§ HOW TO COMPLETE THIS TASK
Copy each line of the records below that mentions the word "hlow".

(Stored data entries)

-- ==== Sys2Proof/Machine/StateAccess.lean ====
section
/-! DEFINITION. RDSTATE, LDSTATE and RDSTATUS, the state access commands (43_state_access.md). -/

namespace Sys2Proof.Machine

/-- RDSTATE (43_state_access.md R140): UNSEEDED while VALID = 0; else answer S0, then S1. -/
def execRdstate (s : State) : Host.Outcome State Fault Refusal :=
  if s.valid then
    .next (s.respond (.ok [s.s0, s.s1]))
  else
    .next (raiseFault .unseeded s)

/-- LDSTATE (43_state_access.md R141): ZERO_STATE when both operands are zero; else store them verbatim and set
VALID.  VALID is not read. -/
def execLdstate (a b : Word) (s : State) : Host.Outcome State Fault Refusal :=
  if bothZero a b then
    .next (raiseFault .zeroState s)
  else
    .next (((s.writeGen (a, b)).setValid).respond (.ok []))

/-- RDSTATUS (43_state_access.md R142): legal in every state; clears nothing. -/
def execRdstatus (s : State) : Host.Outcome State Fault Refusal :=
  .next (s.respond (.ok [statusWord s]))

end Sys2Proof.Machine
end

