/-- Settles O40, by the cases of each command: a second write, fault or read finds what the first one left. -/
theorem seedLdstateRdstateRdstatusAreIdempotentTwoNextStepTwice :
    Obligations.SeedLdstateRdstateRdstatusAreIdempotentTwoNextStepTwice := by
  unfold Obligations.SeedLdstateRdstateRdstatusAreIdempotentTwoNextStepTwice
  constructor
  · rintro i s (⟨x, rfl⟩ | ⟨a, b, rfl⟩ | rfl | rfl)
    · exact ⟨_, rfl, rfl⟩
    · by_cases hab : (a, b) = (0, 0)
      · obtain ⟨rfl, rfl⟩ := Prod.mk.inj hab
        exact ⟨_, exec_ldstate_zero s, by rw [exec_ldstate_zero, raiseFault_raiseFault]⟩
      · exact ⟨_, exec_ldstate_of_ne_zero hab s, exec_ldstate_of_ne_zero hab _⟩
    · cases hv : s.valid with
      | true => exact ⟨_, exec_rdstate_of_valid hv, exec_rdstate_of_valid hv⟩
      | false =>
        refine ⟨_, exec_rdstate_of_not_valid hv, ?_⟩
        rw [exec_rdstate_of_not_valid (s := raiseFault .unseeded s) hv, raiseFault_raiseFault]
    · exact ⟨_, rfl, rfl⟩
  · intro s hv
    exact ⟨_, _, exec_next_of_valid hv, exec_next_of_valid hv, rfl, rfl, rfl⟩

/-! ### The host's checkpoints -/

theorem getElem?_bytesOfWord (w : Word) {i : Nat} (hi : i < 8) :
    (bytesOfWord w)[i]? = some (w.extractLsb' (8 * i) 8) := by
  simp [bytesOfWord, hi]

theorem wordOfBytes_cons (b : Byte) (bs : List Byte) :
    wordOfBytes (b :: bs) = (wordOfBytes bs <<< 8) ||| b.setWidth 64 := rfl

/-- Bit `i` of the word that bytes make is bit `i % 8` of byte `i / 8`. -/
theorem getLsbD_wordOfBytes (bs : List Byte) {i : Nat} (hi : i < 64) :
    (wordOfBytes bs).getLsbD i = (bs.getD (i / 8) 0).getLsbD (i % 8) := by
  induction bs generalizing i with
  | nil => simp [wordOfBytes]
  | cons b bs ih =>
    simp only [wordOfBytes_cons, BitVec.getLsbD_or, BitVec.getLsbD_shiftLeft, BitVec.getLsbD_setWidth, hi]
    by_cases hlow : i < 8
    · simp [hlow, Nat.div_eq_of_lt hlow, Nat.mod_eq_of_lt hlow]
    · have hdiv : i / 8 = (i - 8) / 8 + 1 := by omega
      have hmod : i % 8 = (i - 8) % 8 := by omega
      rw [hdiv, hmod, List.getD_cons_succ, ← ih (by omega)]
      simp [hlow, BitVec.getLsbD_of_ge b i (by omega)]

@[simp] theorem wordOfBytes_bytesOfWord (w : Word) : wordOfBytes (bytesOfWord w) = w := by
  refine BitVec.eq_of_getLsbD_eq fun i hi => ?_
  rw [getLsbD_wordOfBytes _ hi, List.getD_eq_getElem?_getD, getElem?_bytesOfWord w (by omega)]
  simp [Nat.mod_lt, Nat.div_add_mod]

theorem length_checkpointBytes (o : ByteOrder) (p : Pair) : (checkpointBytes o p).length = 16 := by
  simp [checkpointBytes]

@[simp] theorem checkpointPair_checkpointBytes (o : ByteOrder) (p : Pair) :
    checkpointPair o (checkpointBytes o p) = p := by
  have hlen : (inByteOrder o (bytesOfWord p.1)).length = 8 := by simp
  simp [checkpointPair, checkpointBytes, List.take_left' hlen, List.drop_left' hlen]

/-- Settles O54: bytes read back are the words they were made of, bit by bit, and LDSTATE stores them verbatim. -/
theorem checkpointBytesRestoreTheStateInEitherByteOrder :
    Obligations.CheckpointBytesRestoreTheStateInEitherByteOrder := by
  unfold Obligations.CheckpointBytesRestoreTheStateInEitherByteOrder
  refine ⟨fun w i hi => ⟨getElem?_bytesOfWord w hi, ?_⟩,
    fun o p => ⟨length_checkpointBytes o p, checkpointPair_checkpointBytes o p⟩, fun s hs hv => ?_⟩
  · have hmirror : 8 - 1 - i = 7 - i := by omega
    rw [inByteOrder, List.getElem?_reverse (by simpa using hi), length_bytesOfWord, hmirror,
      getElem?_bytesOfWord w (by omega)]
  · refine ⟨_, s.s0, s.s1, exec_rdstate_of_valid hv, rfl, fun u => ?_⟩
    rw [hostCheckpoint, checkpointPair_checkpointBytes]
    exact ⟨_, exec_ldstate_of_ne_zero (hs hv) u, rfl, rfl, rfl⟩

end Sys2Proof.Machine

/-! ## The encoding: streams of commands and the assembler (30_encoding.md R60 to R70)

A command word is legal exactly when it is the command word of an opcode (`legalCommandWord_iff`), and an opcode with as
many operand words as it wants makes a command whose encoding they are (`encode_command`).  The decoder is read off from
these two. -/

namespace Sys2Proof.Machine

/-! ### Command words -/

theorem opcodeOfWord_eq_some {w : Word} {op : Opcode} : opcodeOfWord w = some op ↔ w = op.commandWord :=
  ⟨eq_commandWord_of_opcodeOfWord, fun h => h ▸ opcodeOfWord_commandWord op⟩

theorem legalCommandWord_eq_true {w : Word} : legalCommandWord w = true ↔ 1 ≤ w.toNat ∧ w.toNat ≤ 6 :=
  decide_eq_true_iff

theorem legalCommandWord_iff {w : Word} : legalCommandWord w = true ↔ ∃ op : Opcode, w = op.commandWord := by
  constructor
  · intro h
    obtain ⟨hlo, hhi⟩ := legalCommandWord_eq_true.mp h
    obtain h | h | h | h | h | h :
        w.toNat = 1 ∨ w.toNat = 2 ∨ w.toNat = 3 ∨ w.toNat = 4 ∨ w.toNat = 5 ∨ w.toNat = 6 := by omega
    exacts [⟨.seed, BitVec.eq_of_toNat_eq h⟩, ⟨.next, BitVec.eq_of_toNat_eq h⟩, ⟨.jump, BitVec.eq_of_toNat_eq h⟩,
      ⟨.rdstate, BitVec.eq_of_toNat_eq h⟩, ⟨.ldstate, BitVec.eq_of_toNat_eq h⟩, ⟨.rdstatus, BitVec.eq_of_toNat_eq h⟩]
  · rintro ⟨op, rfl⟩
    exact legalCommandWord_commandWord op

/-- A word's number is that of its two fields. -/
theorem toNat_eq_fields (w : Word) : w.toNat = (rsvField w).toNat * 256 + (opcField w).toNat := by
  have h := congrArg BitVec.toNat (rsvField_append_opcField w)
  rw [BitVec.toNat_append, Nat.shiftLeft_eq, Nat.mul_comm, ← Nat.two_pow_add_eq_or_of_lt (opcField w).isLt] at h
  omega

§ EXERCISE RESULT
    by_cases hlow : i < 8
    · simp [hlow, Nat.div_eq_of_lt hlow, Nat.mod_eq_of_lt hlow]
      simp [hlow, BitVec.getLsbD_of_ge b i (by omega)]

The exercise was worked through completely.